Onkar S Kanwar, Chairman, Apollo Tyres

This is a truly reformist budget and I’m most heartened to see that the Finance Minister has set a solid roadmap for the Indian economy. There are big changes for business as expected and the most awaited reform – that of GST, has been finally announced. This is bound to reinvigorate industry and will make definitely make manufacturing more competitive. The GST, by subsuming a large number of central and state taxes into a single tax will help establish what we need - a common national market.

The additional focus on roads and rail infrastructure along with an increased spend of Rs 70,000 crore will also prove to be beneficial for the economy as well as the tyre industry. The announcement of the commissioning of five "ultra-mega" generation projects to end India’s chronic power shortages is another commendable step to ending our infrastructure woes. The further reduction in Corporate Tax from 30% to 25% in four years is also a huge positive for us, as it will provide yet another fillip to the ‘Make in India’ story.

However, I continue to be hopeful that the Finance Minister will also address the anomalies of the inverted duty structure in the immediate future and give a fillip for tyre manufacturers to 'make in India'

Banmali Agrawala, President & CEO, GE South Asia

The Finance Minister has presented a highly pragmatic budget that provides a good balance between increasing capital outlay and restricting fiscal deficit. By reiterating its resolve to stay on the path of fiscal prudence and taking steps to plug leakages of subsidies by direct transfers, the government has given the right message. The budget is a roadmap for demand generation which in turn will attract investment, create jobs through manufacturing and entrepreneurship, all of which play a vital role in the success of the ‘Make in India’ campaign.

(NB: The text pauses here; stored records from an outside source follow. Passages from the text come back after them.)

-- ==== Sys2Proof/Tests/Slice0.lean ====
section
/-! SUPPORT. Tests: an ill-formed command for every check of WellFormed, and for the statements concrete states that meet
their hypotheses, each with what the command then does. Expected values are the rules' own. -/

set_option Elab.async false

namespace Sys2Proof.Tests

open Sys2Proof Sys2Proof.Machine

/-- The outcome is a next state of which `p` holds. -/
def okWith (o : Host.Outcome State Fault Refusal) (p : State → Bool) : Bool :=
  match o with
  | .next t => p t
  | _ => false

/-- The module with its main domains up, Nutas running and the host link UP. -/
def up : State := { State.reset with
  standby := { State.reset.standby with standby := true, mainUp := true, enableIn := true, phase := 7 }
  host := { State.reset.host with link := 2 } }

/-- The module in arbitrated mode. -/
def arb : State := { up with clock := { up.clock with mode := .arbitrated } }

/-- The module in scheduled mode. -/
def sched : State := { up with clock := { up.clock with mode := .scheduled } }

/-- A bead as its ordinal 5. -/
def withBead (b : Bead) (s : State) : State := { s with beads := [(5, b)] }

/-- A record of a class and a source waits. -/
def recorded (cls source : Nat) (t : State) : Bool :=
  t.faults.waiting.any fun r => r.cls == BitVec.ofNat 8 cls && r.source == BitVec.ofNat 12 source

/-- At a ck of the tick. -/
def atCk (ck : Nat) (s : State) : State := { s with clock := { s.clock with ck := ck } }

/-! ### WellFormed: a term that each check refuses -/

theorem test_wf_beads_phase : Instr.wf (.beadsPhase [(3, true), (3, false)]) = false := by decide +kernel
theorem test_wf_tick_boundary_twice : Instr.wf (.tickBoundary 0 0 0 [8, 8]) = false := by decide +kernel
theorem test_wf_tick_boundary_no_spare : Instr.wf (.tickBoundary 0 0 0 [7]) = false := by decide +kernel
theorem test_wf_host_line : [Instr.memRd 32, .memWr 32 0 false, .memWrPtl 32 0 ⟨0, false⟩, .memInv 32, .memSpecRd 32].all
    (fun i => !i.wf) = true := by decide +kernel
theorem test_wf_mgmt_frame : [Instr.mgmtDataFrame, .mgmtAckFrame, .mgmtNakFrame, .mgmtIdleFrame].all
    (fun i => !(i ⟨1, 0, 0, 0, List.replicate 1025 0, 0⟩).wf) = true := by decide +kernel
theorem test_wf_shadow_load : Instr.wf (.shadowLoad 0) = false := by decide +kernel
theorem test_wf_rereads : Instr.wf (.uncorrReread []) = false ∧ Instr.wf (.uncorrReread (List.replicate 8 0)) = false := by
  decide +kernel
theorem test_wf_control_window : Instr.wf (.controlWindowWrite .host 0x1000000 8 0) = false := by decide +kernel

/-! ### The whole machine -/

theorem test_step_runs_front : okWith (step { State.reset with pending := [.powerApplied, .romPhase] })
    (fun t => t.standby.standby && t.pending == [.romPhase]) = true := by decide +kernel

theorem test_idle_ck : okWith (step { up with clock := { up.clock with ck := 16382 } }) (fun t => t.clock.ck == 16383) = true ∧
    okWith (step { up with clock := { up.clock with ck := 16383 } }) (fun t => t.clock.ck == 16383) = true ∧
    okWith (step State.reset) (fun t => t.clock.ck == 0) = true := by decide +kernel

theorem test_event_out_of_place : exec .romPhase State.reset = .next State.reset := rfl

theorem test_granule_put : (({} : Memory).wf) ∧ codeAt (codePut {} 7 (encodeGran 0x123)) 7 = encodeGran 0x123 := by
  decide +kernel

The focus on building infrastructure through innovative financing models, better balance of risks between private sector and government and initiatives such as pre-approved clearances, are welcome steps. We appreciate the “green focus” on Energy by encouraging renewable energy and levying a cess on coal which will reinforce India’s commitment to the environment within the international community.

Going forward, with a much higher share of revenue now being given to the States, there is a need to ensure that the States spend the money judiciously and there is better coordination between various States and between the States and the Center. The overall direction of the budget is appropriate and will further inspire confidence of the global business community in India.

Vinod K.Dasari, MD, Ashok Leyland

The main budget feels like solid middle order batting that follows an explosive opening knock by the Honorable Railway Minister.  Three themes in this budget are critical to industry.

The first theme is infrastructure. Over 100,000 km of roads have been targeted over and above the massive push in the rail sector, in addition to the discontinuous investments in public amenities through the Swacch Bharat Abhiyaan. The massive boost in infrastructure spend (Rs 70,000 crores), as well as the mechanisms announced to fund it, will kick-start a virtuous cycle, resulting in significant primary demand for commercial vehicles.

The second theme is grassroots entrepreneurship. MUDRA bank, formed to refinance MFIs, as well as the Jan Dhan – Aadhaar- Mobile program are both directed towards creating grassroots entrepreneurs. By entering the formal banking system, the poor get access to lower cost finance, especially once the overdraft facilities kick in in Jan Dhan accounts.  Grassroots entrepreneurs require low cost transport, and this will drive demand for SCVs.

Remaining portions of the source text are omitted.